Aren't you the same dude who keeps posting that he can't figure out how to mix anything more powerful than a 30w amp and makes everyone turn down to mouse fart volumes?


----------



## Milkman (Feb 2, 2006)

screamingdaisy said:


> Aren't you the same dude who keeps posting that he can't figure out how to mix anything more powerful than a 30w amp and makes everyone turn down to mouse fart volumes?


Wow, a personal attack. What a surprise.

You may not like the truth but that doesn't make it any less true.

If you and your buddies want to blast off the stages with your 100 watt 4 X 12 and then blame every soundman when you sound like ass, that's entirely up to you.

I know how to get a great FOH mix. I don't feel the need to defend my ears or skills to you. The fact that I'm booked every weekend with many repeat clients is enough.

That however is NOT the topic of this thread.

Perhaps you're one of the guys who THINKS he sounds great with a nice buzzy, over distorted, and too loud amp.

No amount of common sense or advice from others is likey to change that.

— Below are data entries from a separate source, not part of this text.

/-- Untuning lanes touches the lane table alone. -/
@[simp] theorem State.untuneLanes_keeps (old : ChannelEntry) (new : Option ChannelEntry) (s : State) :
    (s.untuneLanes old new).powered = s.powered ∧ (s.untuneLanes old new).second = s.second ∧
      (s.untuneLanes old new).intake = s.intake ∧ (s.untuneLanes old new).keys = s.keys ∧
      (s.untuneLanes old new).packages = s.packages ∧ (s.untuneLanes old new).notices = s.notices ∧
      (s.untuneLanes old new).lock = s.lock ∧ (s.untuneLanes old new).meters = s.meters ∧
      (s.untuneLanes old new).buying = s.buying ∧ (s.untuneLanes old new).store = s.store ∧
      (s.untuneLanes old new).keypad = s.keypad ∧ (s.untuneLanes old new).composer = s.composer ∧
      (s.untuneLanes old new).management = s.management ∧ (s.untuneLanes old new).reply = s.reply ∧
      (s.untuneLanes old new).due = s.due ∧ (s.untuneLanes old new).pending = s.pending := by
  have h : s.untuneLanes old new = { s with lanes := (s.untuneLanes old new).lanes } :=
    congrArg (fun u : State => { u with lanes := (s.untuneLanes old new).lanes }) (State.untuneLanes_only old new s)
  rw [h]; simp

/-- Following the output state touches the lanes and the composer alone. -/
@[simp] theorem State.followOutput_keeps (s : State) :
    (s.followOutput).powered = s.powered ∧ (s.followOutput).second = s.second ∧ (s.followOutput).intake = s.intake ∧
      (s.followOutput).keys = s.keys ∧ (s.followOutput).packages = s.packages ∧
      (s.followOutput).notices = s.notices ∧ (s.followOutput).lock = s.lock ∧ (s.followOutput).meters = s.meters ∧
      (s.followOutput).buying = s.buying ∧ (s.followOutput).store = s.store ∧ (s.followOutput).keypad = s.keypad ∧
      (s.followOutput).management = s.management ∧ (s.followOutput).reply = s.reply ∧ (s.followOutput).due = s.due ∧
      (s.followOutput).pending = s.pending := by
  unfold State.followOutput; split <;> [simp; (dsimp only; split <;> split <;> simp)]

/-- What ends a command touches no other block. -/
@[simp] theorem State.finish_keeps (s : State) :
    (s.finish).powered = s.powered ∧ (s.finish).second = s.second ∧ (s.finish).intake = s.intake ∧
      (s.finish).keys = s.keys ∧ (s.finish).packages = s.packages ∧ (s.finish).notices = s.notices ∧
      (s.finish).keypad = s.keypad ∧ (s.finish).management = s.management ∧ (s.finish).reply = s.reply ∧
      (s.finish).due = s.due ∧ (s.finish).pending = s.pending := by
  simp [State.finish]

/-- A tune touches no other block. -/
@[simp] theorem State.tune_keeps (n : Nat) (s : State) :
    (s.tune n).powered = s.powered ∧ (s.tune n).second = s.second ∧ (s.tune n).intake = s.intake ∧
      (s.tune n).keys = s.keys ∧ (s.tune n).packages = s.packages ∧ (s.tune n).notices = s.notices ∧
      (s.tune n).keypad = s.keypad ∧ (s.tune n).management = s.management ∧ (s.tune n).reply = s.reply ∧
      (s.tune n).due = s.due ∧ (s.tune n).pending = s.pending := by
  unfold State.tune; split <;> [simp; (dsimp only; split <;> simp)]

/-- Losing the tuned channel touches no other block. -/
@[simp] theorem State.untune_keeps (old : ChannelEntry) (s : State) :
    (s.untune old).powered = s.powered ∧ (s.untune old).second = s.second ∧ (s.untune old).intake = s.intake ∧
      (s.untune old).keys = s.keys ∧ (s.untune old).packages = s.packages ∧ (s.untune old).notices = s.notices ∧
      (s.untune old).meters = s.meters ∧ (s.untune old).store = s.store ∧ (s.untune old).keypad = s.keypad ∧
      (s.untune old).management = s.management ∧ (s.untune old).reply = s.reply ∧ (s.untune old).due = s.due ∧
      (s.untune old).pending = s.pending := by
  simp [State.untune]

end Sys2Proof.Machine
end

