/-- The lanes that following the output leaves: under a slate, each tuned lane without the cells it offers (R168). -/
theorem State.followOutput_lanes (s : State) (j : Nat) :
    (s.tunedLane j = true → OnSlate s.followOutput →
        s.followOutput.lane j = { s.lane j with area := (s.lane j).undiscarded })
      ∧ (s.tunedLane j = false ∨ ¬ OnSlate s.followOutput → s.followOutput.lane j = s.lane j) := by
  unfold State.followOutput State.tunedLane
  cases he : s.tunedEntry with
  | none => exact ⟨fun h => by simp at h, fun _ => rfl⟩
  | some e =>
    dsimp only
    obtain ⟨s1, hs1⟩ : ∃ s1, s1 = if s.cutReached e = true then s.beginSlate else s := ⟨_, rfl⟩
    have hl : s1.lane j = s.lane j := State.lane_of_lanes (by rw [hs1]; split <;> simp) j
    rw [← hs1]
    split
    · rename_i k l q ho
      have hd := State.lane_drainLanes e s1 j
      rw [hl] at hd
      rw [hd]
      refine ⟨fun hn _ => by rw [if_pos hn], fun h => ?_⟩
      rcases h with h | h
      · rw [if_neg (by simp [h])]
      · exact absurd ⟨k, l, q, by simp [ho]⟩ h
    · rename_i ho
      exact ⟨fun _ ⟨k, l, q, h⟩ => absurd h (ho k l q), fun _ => hl⟩

theorem State.redecide_tunedEntry (s : State) : s.redecide.tunedEntry = s.tunedEntry := by
  cases h : s.tunedEntry with
  | none => simp [State.redecide, h]
  | some e =>
    rw [← h]
    apply State.tunedEntry_congr <;> rw [State.redecide_composer s e h] <;> simp

theorem State.tunedLane_congr {s t : State} (h : t.tunedEntry = s.tunedEntry) (j : Nat) :
    t.tunedLane j = s.tunedLane j := by
  unfold State.tunedLane
  rw [h]

theorem State.finish_of_untuned (s : State) (h : s.tunedEntry = none) : s.finish = s := by
  have h1 : s.redecide = s := by unfold State.redecide; rw [h]
  unfold State.finish
  rw [h1]
  unfold State.followOutput
  rw [h]

theorem Composer.decided_same (c : Composer) (now : Word32) (v : View) :
    { c.decided now v with decision := c.decision, output := c.output } = c := by
  unfold Composer.decided
  split <;> rfl

/-- A decision that stays as it was changes nothing (R163). -/
theorem Composer.decided_held (c : Composer) (now : Word32) (v : View) (h : c.decision = some v) :
    c.decided now v = c := by
  unfold Composer.decided
  rw [if_pos h]

/-- The output state after a re-decision and what follows it (R166, R167, R169). -/
theorem State.finish_output (s : State) (e : ChannelEntry) (he : s.tunedEntry = some e) :
    OutputFollows s s.finish e (s.viewDecision e).1 := by
  generalize hv : (s.viewDecision e).1 = v
  have hc : s.redecide.composer = s.composer.decided s.second v := hv ▸ State.redecide_composer s e he
  have hl : ∀ j, s.redecide.lane j = s.lane j := State.lane_of_lanes (by simp)
  have hst : StartMarkNext s.redecide e ↔ StartMarkNext s e := by
    unfold StartMarkNext
    simp only [hl]
  have ho := State.followOutput_output s.redecide e (by rw [s.redecide_tunedEntry, he])
  have uncut : ∀ o, (s.composer.decided s.second v).output = o → (∀ start, o ≠ .cutting start) →
      s.finish.composer.output = o := by
    intro o h1 h2
    have : s.finish.composer = s.redecide.composer := State.followOutput_uncut _ (by rw [hc, h1]; exact h2)
    rw [this, hc, h1]
  have iscut : ∀ start k, (s.composer.decided s.second v).output = .cutting start → v = .slate k →
      (StartMarkNext s e → s.finish.composer.output = .slate k none 0)
        ∧ (¬ StartMarkNext s e → s.finish.composer.output = .cutting start) := by
    intro start k h1 h2
    have hd : s.redecide.composer.decision = some (.slate k) := by rw [hc, h2]; simp
    have hr := State.cutReached_iff s.redecide e start (by rw [hc, h1])
    rw [hst] at hr
    constructor
    · intro h
      refine ho.trans ?_
      rw [if_pos (hr.2 h)]
      unfold State.beginSlate
      rw [hd]
    · intro h
      refine ho.trans ?_
      rw [if_neg (fun x => h (hr.1 x)), hc, h1]
  constructor
  · intro h1 h2
    have h3 : (s.composer.decided s.second v).output = s.composer.output := by rw [Composer.decided_held _ _ _ h1]
    rcases h2 with h2 | h2
    · refine ho.trans ?_
      have hd : s.redecide.composer.decision = some .show := by rw [hc, h2]; simp
      rw [hc, h3]
      split
      · unfold State.beginSlate
        rw [hd]
        simp only [hc, h3]
      · rfl
    · exact uncut _ h3 h2
  · rintro rfl h2
    refine uncut _ ?_ ?_
    · unfold Composer.decided
      rw [if_neg h2]
      cases s.composer.output <;> rfl
    · cases s.composer.output <;> simp
  · rintro k rfl h2 h3 h4
    refine uncut _ ?_ (by simp)
    unfold Composer.decided
    rw [if_neg h2]
    cases h5 : s.composer.output <;> simp_all
  · rintro k rfl h2 h3 h4
    refine iscut _ _ ?_ rfl
    unfold Composer.decided
    rw [if_neg h2]
    simp [h3, h4]
  · rintro k start rfl h3
    refine iscut _ _ ?_ rfl
    unfold Composer.decided
    split
    · exact h3
    · simp [h3]

/-- Everything that ends a command can do (R163, R166 to R169). -/
theorem State.finish_redecided (s : State) : Redecided s s.finish := by
  have hl : ∀ j, s.redecide.lane j = s.lane j := State.lane_of_lanes (by simp)
  have htl : ∀ j, s.redecide.tunedLane j = s.tunedLane j := State.tunedLane_congr s.redecide_tunedEntry
  have hc : ∀ o, { s.finish.composer with output := o } = { s.redecide.composer with output := o } :=
    State.followOutput_composer s.redecide
  have hlanes : ∀ j, (s.tunedLane j = true → OnSlate s.finish →
        s.finish.lane j = { s.lane j with area := (s.lane j).undiscarded })
      ∧ (s.tunedLane j = false ∨ ¬ OnSlate s.finish → s.finish.lane j = s.lane j) := by
    intro j
    have h := State.followOutput_lanes s.redecide j
    rwa [htl, hl] at h
  have hasked : ∀ e, s.tunedEntry = some e → s.finish.store = (s.askedPreview e).store
      ∧ s.finish.meters = (s.askedPreview e).meters ∧ s.finish.buying = (s.askedPreview e).buying := by
    intro e he
    simp [State.finish, State.redecide, he]
  exact
    { powered := by simp
      second := by simp
      intake := by simp
      keys := by simp
      packages := by simp
      notices := by simp
      keypad := by simp
      management := by simp
      reply := by simp
      due := by simp
      pending := by simp
      untuned := s.finish_of_untuned
      lock := by
        cases he : s.tunedEntry with
        | none => rw [s.finish_of_untuned he]
        | some e => simpa [State.finish] using (s.redecide_lock e he).1
      entry := fun e he => by simpa [State.finish] using (s.redecide_lock e he).2
      composer := by
        have h := congrArg (fun c : Composer => { c with decision := s.composer.decision })
          (hc s.composer.output)
        refine h.trans ?_
        cases he : s.tunedEntry with
        | none => simp [State.redecide, he]
        | some e =>
          rw [State.redecide_composer s e he]
          exact Composer.decided_same _ _ _
      decision := by
        intro e he
        have h := congrArg Composer.decision (hc s.composer.output)
        rw [State.redecide_composer s e he] at h
        simpa using h
      output := s.finish_output
      lanes := fun j => by
        by_cases ho : OnSlate s.finish
        · cases ht : s.tunedLane j with
          | true => rw [(hlanes j).1 ht ho]
          | false => rw [(hlanes j).2 (.inl ht)]
        · rw [(hlanes j).2 (.inr ho)]
      discarded := fun j ht ho => by rw [(hlanes j).1 ht ho]
      undisturbed := fun j h => (hlanes j).2 h
      begins := fun e he hb => by
        obtain ⟨p, hp, hcp, h⟩ := (s.askedPreview_eq e).1 hb
        obtain ⟨h1, h2, h3⟩ := hasked e he
        rw [h] at h1 h2 h3
        exact ⟨p, hp, hcp, h1, h2, h3⟩
      unasked := fun e he hb => by
        have h := hasked e he
        rwa [(s.askedPreview_eq e).2 hb] at h }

All I know is that it's no trouble to get a good FOH sound from most Marshalls and almost ALL Fenders. Strange that Mesas present such a problem. Obviously it's my lack of skill as a soundman, LOL. Couldn't be the player's inability to dial it in.


----------



## davetcan (Feb 27, 2006)

I'd just like to comment that the Lonestar Special at least is a terrific amp. Great cleans, great reverb, excellent low to medium gain OD. I have a LSS Head running into a 1 x 12 Scumnico loaded cab and it sounds terrific at any volume. Never owned a Rectifier but not well suited to my style of music from what I hear. Had an F30 for awhile and really liked the cleans on that also, hated the OD channel though, a buzzy mess.


----------



## Budda (May 29, 2007)

Milkman said:


> Maybe they're just too complicated for most players.


Not an attack, but I'm curious as to how many of the people who owned said amps were experienced gigging musicians who know how to dial in a good live sound? 

I think I'm decent at EQ'ing an amp, but my band experience is unfortunately more limited then I would like - I know I have some work to do to make my roadster sit nicely. Thankfully I'm working with a band who has two Music Industry Arts students


----------



## Milkman (Feb 2, 2006)

davetcan said:


> I'd just like to comment that the Lonestar Special at least is a terrific amp. Great cleans, great reverb, excellent low to medium gain OD. I have a LSS Head running into a 1 x 12 Scumnico loaded cab and it sounds terrific at any volume. Never owned a Rectifier but not well suited to my style of music from what I hear. Had an F30 for awhile and really liked the cleans on that also, hated the OD channel though, a buzzy mess.



Coincidentally, the one Mesa I have mixed that sounded good was also a Lonestar (2X12).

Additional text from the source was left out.